Medicaid and marijuana and the NC Senate

by | Jun 8, 2022 | Editor's Blog | 2 comments

If you didn’t know better, you would think Democrats were running the North Carolina Senate. The body passed Medicaid expansion earlier in the session and passed a bill legalizing medical marijuana this week. Both bills will likely get stymied in the House this year, but both will probably become law in the not-too-distant future. And both will be enacted by a Republican legislature. 

So, you might ask, are Republicans becoming more liberal? I don’t think so overall, but they may be becoming more practical and less ideological. Several influences are at play. They’re responding to changing times and they’re getting used to being the party in power, beholden to the broader population instead of their narrower base. 

In South Carolina, Republicans matured as legislators once they had control of the state for a while. They started putting more money into education, investing in infrastructure, and got rid of the Confederate flag on government property, though it took a massacre at a church to wake them up. North Carolina Republican legislators may be maturing in a similar fashion. 

The two issues that have caught people’s attention, Medicaid expansion and medical marijuana, have broad public support even though both may be opposed by a portion of the GOP base. Opposition to Medicaid expansion is opposed mainly by the free-market ideologues, while evangelicals make up the main opposition to marijuana. However, neither group cares that much about the other one’s cause, preventing any unified front. 

On Medicaid expansion, the federal government is offering states a huge carrot in the form of billions of dollars. The offer reminds me of the government bribing Southern states to integrate their schools back in the 1960s. States that agreed were rewarded with huge amounts of federal support and the money was too much for legislatures to keep bowing to segregationists and their dwindling influence.
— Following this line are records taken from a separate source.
-- ==== Sys2Proof/Machine/Parking.lean ====
section
/-! DEFINITION. The parking unit: landing records, LATEST and RING landings, crossings, area writes (R58 to R74). -/

namespace Sys2Proof.Machine

/-- How a parcel in reception ends (R4). -/
inductive PEnd where
  | good | bad | aborted
  deriving DecidableEq, Repr

/-- Replace a slot's landing record. -/
def State.setLanding (s : State) (i : Slot) (l : Landing) : State := s.modIng i (fun g => { g with landing := l })

/-- Replace an area. -/
def State.setArea (s : State) (a : Fin 64) (x : Area) : State :=
  s.modPark (fun p => { p with areas := p.areas.set a x })

/-- PARK-DISCARD: parameter reason × 65,536 + ingress slot × 256 + ingress channel (R62). -/
def parkDiscard (i : Slot) (a : Fin 64) (chan : BitVec 6) (reason : Nat) (s : State) : State :=
  postEvent causeParkDiscard a.val (wordOf (reason * 65536 + i.val * 256 + chan.toNat)) s

/-- A parked parcel's report to the transit log (R71). -/
def parkReport (hd : Option LogHandle) (o : LogOutcome) (reason : Nat) (a : Fin 64) (offset : Nat) (s : State) : State :=
  handOver hd { outcome := o, reason := reason, loc := offset, area := a.val, enq := 0, second := 0 } s

/-- The judgement of an area on a footprint: none accepts, else the reason code (R62). -/
def Area.judge (a : Area) (footprint : Nat) : Option Nat :=
  match a.mode with
  | .off => some 1
  | .latest => if a.size < footprint then some 2 else none
  | .ring => if a.size - 1 < footprint then some 2 else none

/-- Header arrival of a PARK parcel (R62). -/
def parkHeader (i : Slot) (a : Fin 64) (h : Header) (hd : Option LogHandle) (s : State) : State :=
  match s.park.areas[a].judge (h.len.toNat + 1) with
  | none => s.setLanding i (.landing a h [] false)
  | some reason =>
    parkReport hd .parkDiscard reason a 0 (parkDiscard i a h.chan reason (s.setLanding i .discarding))

/-- A payload word of a PARK parcel (R63). -/
def parkPayload (i : Slot) (w : Word) (s : State) : State :=
  s.modIng i (fun g =>
    { g with landing := (match g.landing with
        | .landing a h ws c => .landing a h (ws ++ [w]) c
        | l => l) })

/-- The words of a footprint: the landing word, then the payload, with 0 where no word arrived (R64). -/
def footprintWords (good : Bool) (i : Slot) (h : Header) (ws : List Word) : List Word :=
  landingWord good i h :: (List.range h.len.toNat).map (fun j => ws.getD j 0)

/-- Write words at consecutive addresses. -/
def parkWriteSeq (m : Assoc Word) (a : Nat) : List Word → Assoc Word
  | [] => m
  | w :: r => parkWriteSeq (parkWrite m a w) (a + 1) r

/-- Write words round a ring from a position onward (R67). -/
def parkWriteRing (m : Assoc Word) (base size : Nat) (k : Nat) : List Word → Assoc Word
  | [] => m
  | w :: r => parkWriteRing (parkWrite m (base + k % size) w) base size (k + 1) r

/-- The completion fields of a landing that is a new copy (R64). -/
def Area.complete (a : Area) (t : CabTime) (u : Uptime) : Area :=
  { a with copies := (a.copies + 1) % 65536, doneSec := t.sec, doneNs := t.ns, doneUp := u }

/-- The half a LATEST landing writes: the one that is not readable, half 0 when the readable half is NONE (R65). -/
def Area.writeHalf (a : Area) : Bool :=
  match a.readable with
  | none => false
  | some b => !b

/-- A LATEST landing (R65, R66). -/
def landLatest (good : Bool) (i : Slot) (n : Fin 64) (h : Header) (ws : List Word) (s : State) : State :=
  let a := s.park.areas[n]
  let s1 := s.modPark (fun p =>
    { p with mem := parkWriteSeq p.mem (a.halfStart a.writeHalf) (footprintWords good i h ws) })
  if good then evalArea n (s1.setArea n ({ a with readable := some a.writeHalf }.complete s.now s.uptime)) else s1

/-- Whether a position lies in the range of positions an advance from `i` by `f` covers (R69). -/
def inAdvance (i f x : Nat) : Bool := decide (i < x) && decide (x ≤ i + f)

/-- The crossings of an advance, in the order of their positions (R69). -/
def postCrossings (n : Fin 64) (size i f new : Nat) (s : State) : State :=
  let cross (c : Fin 64) (x : Nat) (t : State) : State :=
    if inAdvance i f x then postEvent c n.val (wordOf new) t else t
  cross causeRingHalf (size + size / 2) (cross causeRingWrap size (cross causeRingHalf (size / 2) s))

/-- A RING landing (R67 to R69). -/
def landRing (good : Bool) (i : Slot) (n : Fin 64) (h : Header) (ws : List Word) (s : State) : State :=
  let a := s.park.areas[n]
  let f := h.len.toNat + 1
  let new := (a.writeIdx + f) % a.size
  let s1 := s.modPark (fun p =>
    { p with mem := parkWriteRing p.mem a.base a.size a.writeIdx (footprintWords good i h ws) })
  if good || a.advance then
    let s2 := s1.setArea n ({ a with writeIdx := new }.complete s.now s.uptime)
    if a.crossing then postCrossings n a.size a.writeIdx f new s2 else s2
  else s1

/-- Offset of the landing word of a landing made now (R71). -/
def Area.landOffset (a : Area) : Nat :=
  match a.mode with
  | .off => 0
  | .latest => if a.writeHalf then a.size else 0
  | .ring => a.writeIdx

/-- A landing that is not marked changed (R64). A write always marks the landing changed, so the mode is never OFF
here. -/
def land (good : Bool) (i : Slot) (n : Fin 64) (h : Header) (ws : List Word) (s : State) : State :=
  match s.park.areas[n].mode with
  | .off => s
  | .latest => landLatest good i n h ws s
  | .ring => landRing good i n h ws s

/-- The end of a PARK parcel (R61, R63, R64, R71). -/
def parkEnd (i : Slot) (e : PEnd) (hd : Option LogHandle) (s : State) : State :=
  let s0 := s.setLanding i .clear
  match (s.slot i).ing.landing with
  | .clear => s0
  | .discarding => s0
  | .landing n h ws changed =>
    if e = .aborted then parkReport hd .aborted 0 n 0 s0
    else if changed then parkReport hd .parkDiscard 3 n 0 (parkDiscard i n h.chan 3 s0)
    else
      parkReport hd (if e = .good then .parked else .checkFail) 0 n s0.park.areas[n].landOffset
        (land (decide (e = .good)) i n h ws s0)

/-- Mark a slot's landing changed when it names an area (R60). -/
def markChanged (n : Fin 64) (i : Slot) (s : State) : State :=
  s.modIng i (fun g =>
    { g with landing := (match g.landing with
        | .landing a h ws c => .landing a h ws (c || a == n)
        | l => l) })

/-- A write of an area entry (R60). -/
def writeArea (n : Fin 64) (ws : List Word) (s : State) : State :=
  evalArea n ((s.setArea n (Area.ofWords ws)).eachSlot (markChanged n))

end Sys2Proof.Machine
end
Now, the money offered to places like North Carolina is more powerful than the free-marketeers whose influence is just a fraction of what it was in the Reagan era. 
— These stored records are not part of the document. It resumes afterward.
-- ==== Sys2Proof/Machine/Timing.lean ====
section
/-! DEFINITION. The timing unit: moves of cabinet time, references, selection, the discipline loop and holdover
(R86 to R109). -/

namespace Sys2Proof.Machine

/-! ## Moves of cabinet time (R86) -/

/-- An exchange in progress at a move of cabinet time counts as no answer (R131). -/
def voidExchange (i : Slot) (s : State) : State :=
  s.modCtl i (fun c =>
    { c with train := { c.train with step := (match c.train.step with
        | .wait d t _ => .wait d t true
        | x => x) } })

/-- Move cabinet time to a value that lies `amount` units from the old one: the last accepted captures move by the same
amount, the edges are rescheduled, and the slot controller is told (R86). -/
def moveTimeTo (t : CabTime) (amount : Int) (s : State) : State :=
  let shift (r : Reference) : Reference := { r with last := r.last.map (fun c => c.move amount) }
  (reschedule (s.modTiming (fun x => { x with time := t, refA := shift x.refA, refB := shift x.refB }))).eachSlot
    voidExchange

/-- Move cabinet time by an amount (R86). -/
def moveTime (amount : Int) (s : State) : State := moveTimeTo (s.now.move amount) amount s

/-! ## The increment adjustment (R105) -/

/-- D of a frequency: F × 524,288 / 10^9 rounded in the current mode. -/
def adjOf (m : Rounding) (freq : Int) : Int := roundDiv m (freq * 524288) 1000000000

/-- Set I and F and recompute D. -/
def setFreq (intg freq : Int) (s : State) : State :=
  s.modTiming (fun t => { t with intg := intg, freq := freq, adj := adjOf t.cfg.rounding freq })

/-- The frequency bound B (R88). -/
def LoopSettings.bound (c : LoopSettings) : Int := (c.fmax : Int) * 65536

/-! ## Loop states (R96 to R98) -/

/-- Change the loop state, posting TIMING-STATE when it is a change (R96). -/
def changeLoop (new : LoopState) (s : State) : State :=
  if s.timing.loop = new then s
  else postEvent causeTimingState 0 (wordOf (s.timing.loop.code * 256 + new.code))
    (s.modTiming (fun t => { t with loop := new }))

/-- A reference becomes selected (R97). -/
def enterAcquiring (s : State) : State :=
  let s1 := s.modTiming (fun t => { t with lock := 0 })
  match s.timing.loop with
  | .free | .holdover =>
    changeLoop .acquiring (clearCond causeFreeRun 0 0 (clearCond causeHoldover 0 0
      (s1.modTiming (fun t => { t with holdover := none }))))
  | _ => changeLoop .acquiring s1

/-- The selection becomes NONE while ACQUIRING or LOCKED (R98). -/
def enterHoldover (s : State) : State :=
  let s1 := (setFreq s.timing.intg s.timing.intg s).modTiming
    (fun t => { t with lock := 0, holdover := some t.uptime })
  let s2 := changeLoop .holdover s1
  raiseCond causeHoldover 0 (wordOfInt s2.timing.ppb) s2

/-! ## Selection (R95) -/

/-- The reference a selection names. -/
def Timing.selected (t : Timing) : Sel → Option Reference
  | .a => some t.refA
  | .b => some t.refB
  | .none => none

/-- Whether a selection names a qualified reference. -/
def Timing.selQualified (t : Timing) (x : Sel) : Bool := ((t.selected x).map (·.qualified)).getD false

/-- The other reference. -/
def Sel.other : Sel → Sel
  | .a => .b
  | .b => .a
  | .none => .none

/-- The judgement of R95. -/
def Timing.judged (t : Timing) : Sel :=
  if t.cfg.preferred = .none then .none
  else if !t.cfg.revertive && t.selQualified t.sel then t.sel
  else if t.selQualified t.cfg.preferred then t.cfg.preferred
  else if t.selQualified t.cfg.preferred.other then t.cfg.preferred.other
  else .none

/-- Judge the selection; a change posts REFERENCE-SWITCH and moves the loop state (R95 to R98). -/
def judgeSelection (s : State) : State :=
  let new := s.timing.judged
  if new = s.timing.sel then s
  else
    let s1 := postEvent causeReferenceSwitch 0 (wordOf (s.timing.sel.code * 256 + new.code))
      (s.modTiming (fun t => { t with sel := new }))
    match new with
    | .none =>
      (match s1.timing.loop with
       | .acquiring | .locked => enterHoldover s1
       | _ => s1)
    | _ => enterAcquiring s1

/-! ## References (R91 to R94) -/

/-- Change a reference. -/
def modRef (r : RefId) (f : Reference → Reference) (s : State) : State :=
  s.modTiming (fun t => t.setRef r (f (t.ref r)))

/-- A reference is qualified: REF-LOSS is cleared and selection is judged (R92). -/
def qualify (r : RefId) (s : State) : State :=
  judgeSelection (clearCond causeRefLoss (refNum r) (wordOf (s.timing.ref r).cfg.slot)
    (modRef r (fun x => { x with qualified := true }) s))

/-- The loss deadline of a reference has passed (R93). -/
def loseReference (r : RefId) (s : State) : State :=
  let old := s.timing.ref r
  let s1 := raiseCond causeRefLoss (refNum r) (wordOf old.cfg.slot)
    (modRef r (fun x => { x with qualified := false, run := 0, last := none, staged := none }) s)
  if old.qualified then judgeSelection s1 else s1

/-- Whether a reference's loss deadline, 1,100,000,000 ns after its last accepted capture, is past (R93). The fraction
of cabinet time counts: at the deadline's nanoseconds with a fraction above 0 it is past (log entry 46). -/
def State.deadlinePast (s : State) (r : RefId) : Bool :=
  match (s.timing.ref r).last with
  | none => false
  | some c => decide (nsUnits 1100000000 < s.now.diff c)

/-- Whether a pulse of a reference is captured (R90). -/
def State.captures (s : State) (r : RefId) : Bool :=
  let c := (s.timing.ref r).cfg
  if h : c.slot < 16 then
    let x := s.slot ⟨c.slot, h⟩
    x.cfg.fn c.line == .pulseIn && x.ctl.inputsEn
  else false

/-! ## Processing a pulse (R99 to R106) -/

/-- The lag of a capture (R102). -/
def lagOf (offset : Int) (ns : Nat) : Int :=
  let x := (offset - ns) % 1000000000
  if x < 500000000 then x else x - 1000000000

/-- The boundary seconds of a capture with lag L (R101). -/
def boundarySeconds (c : CabTime) (lag offset : Int) : Nat :=
  ((((c.sec * Config.nsPerSec + c.ns : Nat) : Int) + lag - offset) / (Config.nsPerSec : Int)
    % (Config.secModulus : Int)).toNat

/-- `a` less `b` modulo 2^48, read as a signed 48-bit number (R101). -/
def secDiff (a b : Nat) : Int := (BitVec.ofInt 48 ((a : Int) - (b : Int))).toInt

/-- Limit a value to −2^31 … 2^31 − 1 (R101). -/
def limit32 (x : Int) : Int := if x < -2147483648 then -2147483648 else if 2147483647 < x then 2147483647 else x

/-- Compare the staged value of a reference with the boundary seconds; the staged value is then gone (R101). -/
def checkSeconds (r : RefId) (boundary : Nat) (s : State) : State :=
  match (s.timing.ref r).staged with
  | none => s
  | some v =>
    let d := secDiff v boundary
    let s1 := modRef r (fun x => { x with staged := none }) s
    if d = 0 then s1
    else postEvent causeSecondsMismatch 0 (wordOfInt (limit32 d)) (moveTime (nsUnits (d * 1000000000)) s1)

/-- The shift of L by k places (R104). -/
def shiftBy (m : Rounding) (lag : Int) (k : Nat) : Int :=
  if k ≤ 16 then lag * 2 ^ (16 - k) else roundDiv m lag (2 ^ (k - 16))

/-- A step of cabinet time by L (R103). -/
def stepTime (lag : Int) (s : State) : State :=
  (postEvent causeTimeStep 0 (wordOfInt lag)
    (setFreq s.timing.intg s.timing.intg (moveTime (nsUnits lag) s))).modTiming (fun t => { t with lock := 0 })

/-- A slew: P, I and F with their clamps, D, and FREQ-LIMIT when a clamp replaced a value (R104). -/
def slew (lag : Int) (s : State) : State :=
  let c := s.timing.cfg
  let b := c.bound
  let i0 := s.timing.intg + shiftBy c.rounding lag c.ki
  let i1 := clampTo b i0
  let f0 := shiftBy c.rounding lag c.kp + i1
  let f1 := clampTo b f0
  let s1 := setFreq i1 f1 s
  if i1 = i0 ∧ f1 = f0 then s1 else postEvent causeFreqLimit 0 (wordOfInt s1.timing.ppb) s1

/-- Lock count and loop state after a step (R106). -/
def lockAfterStep (lag : Int) (s : State) : State :=
  if s.timing.loop = .locked ∧ s.timing.cfg.lockWindow < lag.natAbs then changeLoop .acquiring s else s

/-- Lock count and loop state after a slew (R106). -/
def lockAfterSlew (lag : Int) (s : State) : State :=
  if lag.natAbs ≤ s.timing.cfg.lockWindow then
    let n := Nat.min 255 (s.timing.lock + 1)
    let s1 := s.modTiming (fun t => { t with lock := n })
    if s.timing.loop = .acquiring ∧ s.timing.cfg.lockCount ≤ n then changeLoop .locked s1 else s1
  else
    let s1 := s.modTiming (fun t => { t with lock := 0 })
    if s.timing.loop = .locked then changeLoop .acquiring s1 else s1

/-- Whether the loop steps at a lag (R103). -/
def Timing.steps (t : Timing) (lag : Int) : Bool :=
  decide (t.cfg.stepThreshold < lag.natAbs) &&
  (t.loop == .acquiring || (t.loop == .locked && t.cfg.stepInLock))

/-- Process a pulse of the reference that was selected before it (R99). -/
def processPulse (r : RefId) (c : CabTime) (s : State) : State :=
  let offset := (s.timing.ref r).cfg.offset
  let lag := lagOf offset c.ns
  let s1 := checkSeconds r (boundarySeconds c lag offset) s
  if s.timing.steps lag then lockAfterStep lag (stepTime lag s1) else lockAfterSlew lag (slew lag s1)

/-- An accepted pulse (R91, R92, R99). -/
def acceptPulse (r : RefId) (c : CabTime) (run : Nat) (s : State) : State :=
  let was := s.timing.sel
  let s1 := modRef r (fun x => { x with run := run, last := some c }) s
  let s2 := if !(s.timing.ref r).qualified && decide (s.timing.cfg.qualCount ≤ run) then qualify r s1 else s1
  if was = refSel r then processPulse r c s2 else modRef r (fun x => { x with staged := none }) s2

/-- A captured pulse is judged by its spacing (R91). -/
def judgePulse (r : RefId) (s : State) : State :=
  let c : CabTime := { s.now with frac := 0 }
  match (s.timing.ref r).last with
  | none => acceptPulse r c 1 s
  | some p =>
    let gap := c.diff p
    if gap < nsUnits 999000000 then modRef r (fun x => { x with early := Nat.min 65535 (x.early + 1) }) s
    else if gap ≤ nsUnits 1001000000 then acceptPulse r c (Nat.min 15 ((s.timing.ref r).run + 1)) s
    else acceptPulse r c 1 s

/-- A complete time-of-day parcel stages its seconds value for each reference that names its slot (R100). -/
def stageTimeOfDay (i : Slot) (ws : List Word) (s : State) : State :=
  match ws with
  | w0 :: w1 :: _ =>
    let put (x : Reference) : Reference :=
      if x.cfg.slot = i.val then { x with staged := some (todSeconds w0 w1) } else x
    s.modTiming (fun t => { t with refA := put t.refA, refB := put t.refB })
  | _ => s

/-! ## Writes of table 8 (R89, R94) -/

/-- The loop settings are written (R89). The manual gives no order among the effects of one write: selection is judged
first, then I and F are clamped to a changed bound with FREQ-LIMIT, then D is recomputed in a changed rounding mode
(log entry 43). -/
def writeLoop (c : LoopSettings) (s : State) : State :=
  let old := s.timing.cfg
  let s1 := s.modTiming (fun t => { t with cfg := c })
  let s2 := if c.preferred ≠ old.preferred ∨ c.revertive ≠ old.revertive then judgeSelection s1 else s1
  let i1 := clampTo c.bound s2.timing.intg
  let f1 := clampTo c.bound s2.timing.freq
  let s3 :=
    if c.fmax ≠ old.fmax ∧ (i1 ≠ s2.timing.intg ∨ f1 ≠ s2.timing.freq) then
      let t := setFreq i1 f1 s2
      postEvent causeFreqLimit 0 (wordOfInt t.timing.ppb) t
    else s2
  if c.rounding ≠ old.rounding then setFreq s3.timing.intg s3.timing.freq s3 else s3

/-- A reference record is written (R94). -/
def writeRef (r : RefId) (c : RefSettings) (s : State) : State :=
  let old := (s.timing.ref r).cfg
  if c.slot ≠ old.slot ∨ c.line ≠ old.line then
    judgeSelection (modRef r (fun _ => Reference.fresh c) s)
  else modRef r (fun x => { x with cfg := c }) s

/-! ## Actions (R107 to R109) -/

/-- SET-TIME: a move to the given seconds and nanoseconds with fraction 0 (R107). -/
def setTimeTo (sec ns : Nat) (s : State) : State :=
  let t : CabTime := { sec := sec, ns := ns, frac := 0 }
  moveTimeTo t (t.diff s.now) s

/-- TIMING-RESTART up to its RESTARTED entry (R109). The landing records stay as they are: R61 has them CLEAR after
every reset, which is read as every reset that ends receptions (log entry 51). -/
def timingRestart (s : State) : State :=
  let s1 := if s.timing.sel = .none then s
    else postEvent causeReferenceSwitch 0 (wordOf (s.timing.sel.code * 256 + Sel.none.code))
      (s.modTiming (fun t => { t with sel := .none }))
  let s2 := changeLoop .free s1
  let s3 := s2.modTiming (fun t =>
    { t with
      refA := Reference.fresh t.refA.cfg, refB := Reference.fresh t.refB.cfg, intg := 0, freq := 0, adj := 0,
      lock := 0, holdover := none })
  reschedule (clearCond causeFreeRun 0 0 (clearCond causeHoldover 0 0 s3))

end Sys2Proof.Machine
end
Politically, there’s little downside to expanding Medicaid and plenty of upside. Republicans can take credit for getting more people health care and bringing more money into the state, even if they’ve been the obstacle for the last decade. Expansion also takes away a Democratic talking point. 

Medical marijuana is a bit of different animal. The whole country has moved toward support for legalization with diverse interest groups all supportive of more liberal laws. Marijuana has been shown to have positive effects for people with emotional and physical ailments. It’s long been known to help alleviate uncomfortable side effects of cancer treatment and it’s now seen as an alternative to opioid treatments at a time when too many people are becoming addicted to pain killers. Veteran groups dealing with PTSD and chronic pain have been pushing for legalization for years and many of those veterans lean Republican on most other issues. 

In addition, criminal justice reform advocates from both the right and left have been urging reform of marijuana laws. Those arrested for marijuana possession are disproportionally African American even though they don’t represent a disproportionate percentage of users. People with marijuana convictions carry the burden of a criminal record that can make employment more difficult. Finally, the cases can clog up an already over-crowded court system. 

In North Carolina, both measures will eventually become law. House Speaker Tim Moore has said that the House won’t take them up until the long session. Technically, Moore is probably right. The short-session was always supposed to just be an adjustment to the budget passed during the previous long session and should only last a few weeks. It was never intended to be a time for big bills or significant pieces of legislation, though that’s not the way it’s been treated for the past 20 years or so. 

Be happy that we’re making progress with significant legislation on health care. We will have expanded Medicaid and we will have medical marijuana in the coming years. North Carolinians will benefit, regardless of who gets the credit. 

2 Comments

  1. Alice Coleman

    I think that Phil Berger and Tim Moore have figured out a way that they can capitalize on the Medicare and Medical Marijuana personally. They usually only act on things that give them some kind of edge or opportunity to capitalize monitarily. They both act like all state funds are thier personal bank accounts.

  2. John Miller

    Wow, the NCGA might pass laws that majorities of citizens want ? Starting to think “government by the people” might not be a cynical joke after all.